We smiled grimly at a tweet yesterday, Boere mag nie meer pomp nie, with an accompanying comment: “Ek voel rerig jammer vir die ouens in die Kaap” (I feel really sorry for the guys in the Cape). The English “farmers may not pump anymore” misses out on the bawdy innuendo.
There is nothing amusing about not being allowed water for
your crops, of course.
Today, the Landbouweekblad leads with the story "Boere se dag zero het aangebreek". Farmers on
the Cape peninsular, particularly those on
irrigation schemes, are left with few prospects of maintaining their
businesses.
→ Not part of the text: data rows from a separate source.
-- ==== Sys2Proof/Tests/Slice0.lean ====
section
/-!
SUPPORT. Tests: ill-formed commands that WellFormed refuses, values worked out in the chapters of spec/ or in the standards they
name, single steps, and for each statement of Obligations a concrete state that meets its hypotheses.
-/
set_option Elab.async false

namespace Sys2Proof.Tests
open Sys2Proof Sys2Proof.Machine

/-! ## Helpers -/

/-- A P, I or C word with every field 0. -/
def p0 : PFields := { acc := 0, xs := 0, ys := 0, sh := 0, sat := false, mx := 0, my := 0 }
def i0 : IFields := { dst := 0, src := 0, rr := false, rsvd := 0, imm := 0 }
def c0 : CFields := { reg := 0, cond := 0, imm16 := 0, rsvd := 0, target := 0 }
/-- A message, a return slot and a return frame without content. -/
def msg0 : Msg := { hdr := 0, payload := [], crcRx := 0x84C0 }
def slot0 : RetSlot := { fill := false, crcRx := 0x6A0A, babble := false, lastNs := 0, hdr := [0, 0, 0, 0], body := [], msgs := [] }
def frame0 : RetFrame := { due := true, rarrUi := 0, hdr := [2, 0], hdrCrc := 0xBE98, symErrs := 0, slots := [], len := 0 }
def reply0 : DiscReply := { hdr := [0x104, 6, 0, 0], hdrCrc := 0x4F1A, symErrs := 0, rarrUi := 0, cells := [] }
def cell0 : Cell := { fill := true, status := [0x03FF0000, 0, 0, 0], crcRx := 0x193B, babble := false, msg := none }
def hdr0 : IssueHdr := { hdr := [1, 0, 0, 0, 0, 0, 0, 0, 0], crcRx := 0xA874, arrUi := 0, symErrs := 0 }
def beat0 : HbStamps := { dep := 0, arr := 0 }
/-- Measurements of a good part. -/
def meas0 : WaveMeas :=
  { refs := [], ainDev := [], pllLocked := true, pllJitterFs := 0, temps := List.replicate 8 250, ser := List.replicate 32 (0, 40),
    mir := [0, 0], dram0 := 4096, dram1 := 4096, trained := true, keyRamZero := true, ms := 3 }
/-- Readings of a new part. -/
def reading0 : MonReading :=
  { slack := List.replicate 21 100, ro := List.replicate 48 0, eyes := List.replicate 32 (40, 40), mirEyes := [(40, 40), (40, 40)],
    after := [] }

/-- A small Charter at 64 kHz: port 31, station 511 at its position 16, no axis. -/
def tCharter : Charter :=
  { derateWaive := false, test := true, pair := false, charterId := 1, digest := [], keySlot := 0, baseRate := 0, ratesUsed := 1,
    ports := [{ port := 31, medium := 0, returnDue := 4500, issueLead := 4300 }],
    slots := [{ station := 511, port := 31, pos := 16, matchKind := 2, rejoin := 0, policy := 0, io := false, vendor := 0, model := 0,
                serial := 0 }],
    axes := [], chains := [], tasks := [], binds := [], layout := none, pins := [], inits := [], classes := [], windowLen := 4096,
    urgentBeats := 64, pairRec := none,
    ageing := { permit := true, vcoreMax := 850, reservePs := 60, warnDays := 180 }, codes := [], testAuth := some 7 }

/-- A released device in full service under the Charter, in the sample cycle 1024. -/
def tRun : State :=
  let s := State.reset
  { s with
    clk := { s.clk with lock := true }
    tim := { s.tim with now := 40000000, edges := 40000000 }
    cht := { s.cht with active := some tCharter, phase := .running, started := true }
    cyc := { s.cyc with service := 2, k := 1024, tk := 40000000, num := 1023, numValid := true, sampled := true }
    par := { s.par with holds := true }
    bst := { s.bst with inReset := false, released := true, verdict := .pass, linkRun := true } }

/-- The same with position 16 of port 31 changed, its link up. -/
def tPos (f : Position → Position) : State :=
  (tRun.mapPort 31 fun q => { q with linkUp := true }).mapPos 31 16 f

/-- The same with lane 15 changed, which runs code at address 16. -/
def tLane (f : Lane → Lane) : State :=
  tRun.mapLane 15 fun l => f { l with
    state := .running, pc := 16
    job := some { task := 3, flow := 3, axis := none, k := 0, stamp := 0, flags := 0, d := 1, handedAt := 0, phase := .code, next := none,
                  base := none, n15 := 0, placed := [] } }

/-- A task of the Teller. -/
def tTask : Task :=
  { num := 3, prio := 2, flow := 300, rate := 0, phase := 0, all := false, axisTask := false, entry := 1, mask := 1, flags := 1,
    st := .ready, running := false, runs := 0, lastK := none, arrived := none, changed := false, shut := 0 }

/-- A state with that task ready and lane 0 enabled. -/
def tTeller : State :=
  { tRun with teller := { tRun.teller with tasks := [tTask], ready := setAt tRun.teller.ready 2 (· ++ [3]), laneEn := 0xFFFF } }

/-! ## WellFormed refuses -/

theorem test_wf_address : (Instr.registerWrite .svc .w32 0x10000000000 0).wellFormed = false := by
  simp [Instr.wellFormed]
theorem test_wf_port : (Instr.returnDue 32).wellFormed = false ∧ (Instr.returnDue 31).wellFormed = true := by decide
theorem test_wf_position :
    (Instr.timingComplete 0 0).wellFormed = false ∧ (Instr.timingComplete 0 17).wellFormed = false
      ∧ (Instr.timingComplete 0 16).wellFormed = true := by decide
theorem test_wf_lane : (Instr.nop 16 p0).wellFormed = false ∧ (Instr.nop 15 p0).wellFormed = true := by decide
theorem test_wf_format_p :
    (Instr.nop 0 { p0 with acc := 4 }).wellFormed = false ∧ (Instr.nop 0 { p0 with xs := 8 }).wellFormed = false
      ∧ (Instr.nop 0 { p0 with ys := 16 }).wellFormed = false ∧ (Instr.nop 0 { p0 with sh := 64 }).wellFormed = false := by decide
theorem test_wf_format_i :
    (Instr.li 0 { i0 with dst := 128 }).wellFormed = false ∧ (Instr.li 0 { i0 with src := 128 }).wellFormed = false := by decide
theorem test_wf_format_c :
    (Instr.bra 0 { c0 with reg := 128 }).wellFormed = false ∧ (Instr.bra 0 { c0 with cond := 16 }).wellFormed = false
      ∧ (Instr.bra 0 { c0 with imm16 := 65536 }).wellFormed = false
      ∧ (Instr.bra 0 { c0 with target := 32768 }).wellFormed = false := by decide
theorem test_wf_message :
    (Instr.paramResp 0 { msg0 with hdr := 0x01000000 }).wellFormed = false
      ∧ (Instr.paramResp 0 { msg0 with payload := [0] }).wellFormed = false ∧ (Instr.paramResp 0 msg0).wellFormed = true := by decide
theorem test_wf_return_frame :
    (Instr.returnFrame 0 { frame0 with slots := List.replicate 17 slot0 }).wellFormed = false
      ∧ (Instr.returnFrame 0 { frame0 with hdr := [2] }).wellFormed = false
      ∧ (Instr.returnFrame 0 { frame0 with slots := [{ slot0 with hdr := [] }] }).wellFormed = false
      ∧ (Instr.returnFrame 0 { frame0 with slots := List.replicate 16 slot0 }).wellFormed = true := by decide
theorem test_wf_reply :
    (Instr.discoveryReply 0 { reply0 with hdr := [0x104] }).wellFormed = false
      ∧ (Instr.discoveryReply 0 { reply0 with cells := List.replicate 17 cell0 }).wellFormed = false
      ∧ (Instr.discoveryReply 0 { reply0 with cells := [{ cell0 with status := [] }] }).wellFormed = false
      ∧ (Instr.discoveryReply 0 { reply0 with
          cells := [{ cell0 with msg := some { msg0 with hdr := 0x06000000, payload := List.replicate 6 0 } }] }).wellFormed = false := by
  decide
theorem test_wf_receiver :
    (Instr.linkAlign (.port 32)).wellFormed = false ∧ (Instr.linkLoss (.mirror 2)).wellFormed = false := by decide
theorem test_wf_issue_header :
    (Instr.issueFrameReceive 0 { hdr0 with hdr := [1] }).wellFormed = false
      ∧ (Instr.issueFrameReceive 0 { hdr0 with hdr := List.replicate 18 0 }).wellFormed = false
      ∧ (Instr.issueFrameReceive 0 hdr0).wellFormed = true := by decide
theorem test_wf_pins :
    (Instr.stepPulse 16).wellFormed = false ∧ (Instr.feedbackEdge 16 0 0).wellFormed = false
      ∧ (Instr.ssiTransfer 16 true 0 true).wellFormed = false ∧ (Instr.triggerInput 16 true 0).wellFormed = false
      ∧ (Instr.ainConversionDone 8 0).wellFormed = false ∧ (Instr.comparePulseEnd 8).wellFormed = false := by decide
theorem test_wf_compare :
    (Instr.compareArm .svc true 32 .cfg 0).wellFormed = false ∧ (Instr.compareArm .svc false 8 .cfg 0).wellFormed = false
      ∧ (Instr.overrateClear .svc (.port 16)).wellFormed = false := by decide
theorem test_wf_requester : (Instr.requestEligible 24).wellFormed = false ∧ (Instr.promotion 24).wellFormed = false := by decide
theorem test_wf_mirror :
    (Instr.heartbeat 2 0 beat0 beat0 true).wellFormed = false ∧ (Instr.escrowBegin 0 (2 ^ 32)).wellFormed = false
      ∧ (Instr.escrowLine 0 7 (List.replicate 8 0)).wellFormed = false ∧ (Instr.escrowLine 0 8 []).wellFormed = false
      ∧ (Instr.escrowTask 0 8 0).wellFormed = false
      ∧ (Instr.escrowDelay 0 [{ task := 2048, flag := 0, due := 0, period := 0 }]).wellFormed = false
      ∧ (Instr.escrowPort 0 [] []).wellFormed = false := by decide
theorem test_wf_readings :
    (Instr.waveEnd [] { meas0 with temps := [] }).wellFormed = false
      ∧ (Instr.monitorRead { reading0 with slack := [] }).wellFormed = false := by decide

/-! ## The table gives no command bits -/

theorem test_no_word_spells_a_command : decodeTableWord 0 0 = none ∧ decodeTableWord 64 1 = none := by decide
theorem test_fetch_word_leaves_state : State.reset.withFetchWord 64 5 = State.reset := by rfl

/-! ## Values from the chapters and from the standards they name -/

/-- SHA-256 of "abc" (FIPS 180-4). -/
theorem test_sha256_abc :
    bytesNat (sha256 [0x61, 0x62, 0x63]) = 0xba7816bf8f01cfea414140de5dae2223b00361a396177a9cb410ff61f20015ad := by decide +kernel
/-- The CRC of R306 over "123456789" (the check value of CRC-16/IBM-3740). -/
theorem test_crc_check : crc16 [0x31, 0x32, 0x33, 0x34, 0x35, 0x36, 0x37, 0x38, 0x39] = 0x29B1 := by decide +kernel
/-- 2G on P-256 (SEC 2, the doubled base point's x). -/
theorem test_p256_double :
    let q := ecDouble (p256G.1, p256G.2, 1)
    let zi := invMod p256P q.2.2
    q.1 * (zi * zi) % p256P = 0x7cf27b188d034f7e8a52380304b51ac3c08969e277f21b35a60b48fc47669978 := by decide +kernel
/-- The butterfly of 05_lane_datapath: a'r and b'i with pass shift −2, and their redundant signs. -/
theorem test_rnd32_butterfly :
    (rnd32 (2906733773 * 2 ^ 30) (-2) true).1 = 363341722 ∧ (rnd32 (-2722508801 * 2 ^ 30) (-2) true).1 = -340313600
      ∧ (rnd32 (4869992449 * 2 ^ 30) (-2) true).1 = 608749056 := by decide
theorem test_rsc_butterfly : rsc 363341722 = 2 ∧ rsc (-340313600) = 2 ∧ rsc 173529190 = 3 ∧ rsc 608749056 = 1 := by decide
/-- The position error of 05_lane_datapath: A = 1.5 × 2^32 has s = 29, and its mantissa is 0x6000_0000. -/
theorem test_nrnd_position_error : exOf (3 * 2 ^ 31) = 29 ∧ (rnd32 (3 * 2 ^ 31) 29 true).1 = 0x60000000 := by decide
/-- The bit-reversed pass of 05_lane_datapath: from 0x1_0000 by 0x20, 64 bits wide. -/
theorem test_reverse_carry :
    let m : MoveF := { en := true, store := false, wide := true, idx := 0, ofs := 0, mode := 1, reg := 0, rsvd := 0 }
    (moveAddr m 0x10000 0x20).2 = 0x10020 ∧ (moveAddr m 0x10020 0x20).2 = 0x10010 ∧ (moveAddr m 0x10010 0x20).2 = 0x10030
      ∧ (moveAddr m 0x10030 0x20).2 = 0x10008 ∧ (moveAddr m 0x10038 0x20).2 = 0x10000 := by decide
/-- Times of 04_control_cycle on TB4: C = 26,950 ns at 32 kHz with a lead of 4,300 ns. -/
theorem test_clearing_point_offset : ({ tCharter with baseRate := 1 } : Charter).cpOffs = 26950 := by decide
/-- The frame of cycle k of such a port is launched 4,300 ns before its apply instant. -/
theorem test_launch_time : launchTime tCharter 31 31250 = 26950 := by decide
/-- The class and group of S.01.005.003 (00_scope). -/
theorem test_identifier : idClass 0x101403 = 1 ∧ idGroup 0x101403 = 5 ∧ idItem 0x101403 = 3 := by decide

/-! ## Single steps -/

/-- The state a command leaves, where it leaves one. -/
def after (i : Instr) (s : State) : State := match exec i s with
  | .next t => t
  | _ => s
There are salaries and bills to pay, but without water these
enterprises will collapse. Water, like the soil itself, is central to
agriculture.
The prospect of a metropolis running out of water is a bleak
one indeed, and several international news outlets are joining the South
African ones in paying attention to the unfolding drama.
The other tweet I saw, a non-DA person encouraging
Black Capetonians to waste water, is short-sighted. It is not in anyone’s
interest that a city runs out of water.
I can’t even turn the tap on to wash my hands or brush my
teeth without remembering the Western
Cape.
For our overseas readers: the Western Cape, a South African success story, is
the only province not run by the governing political party.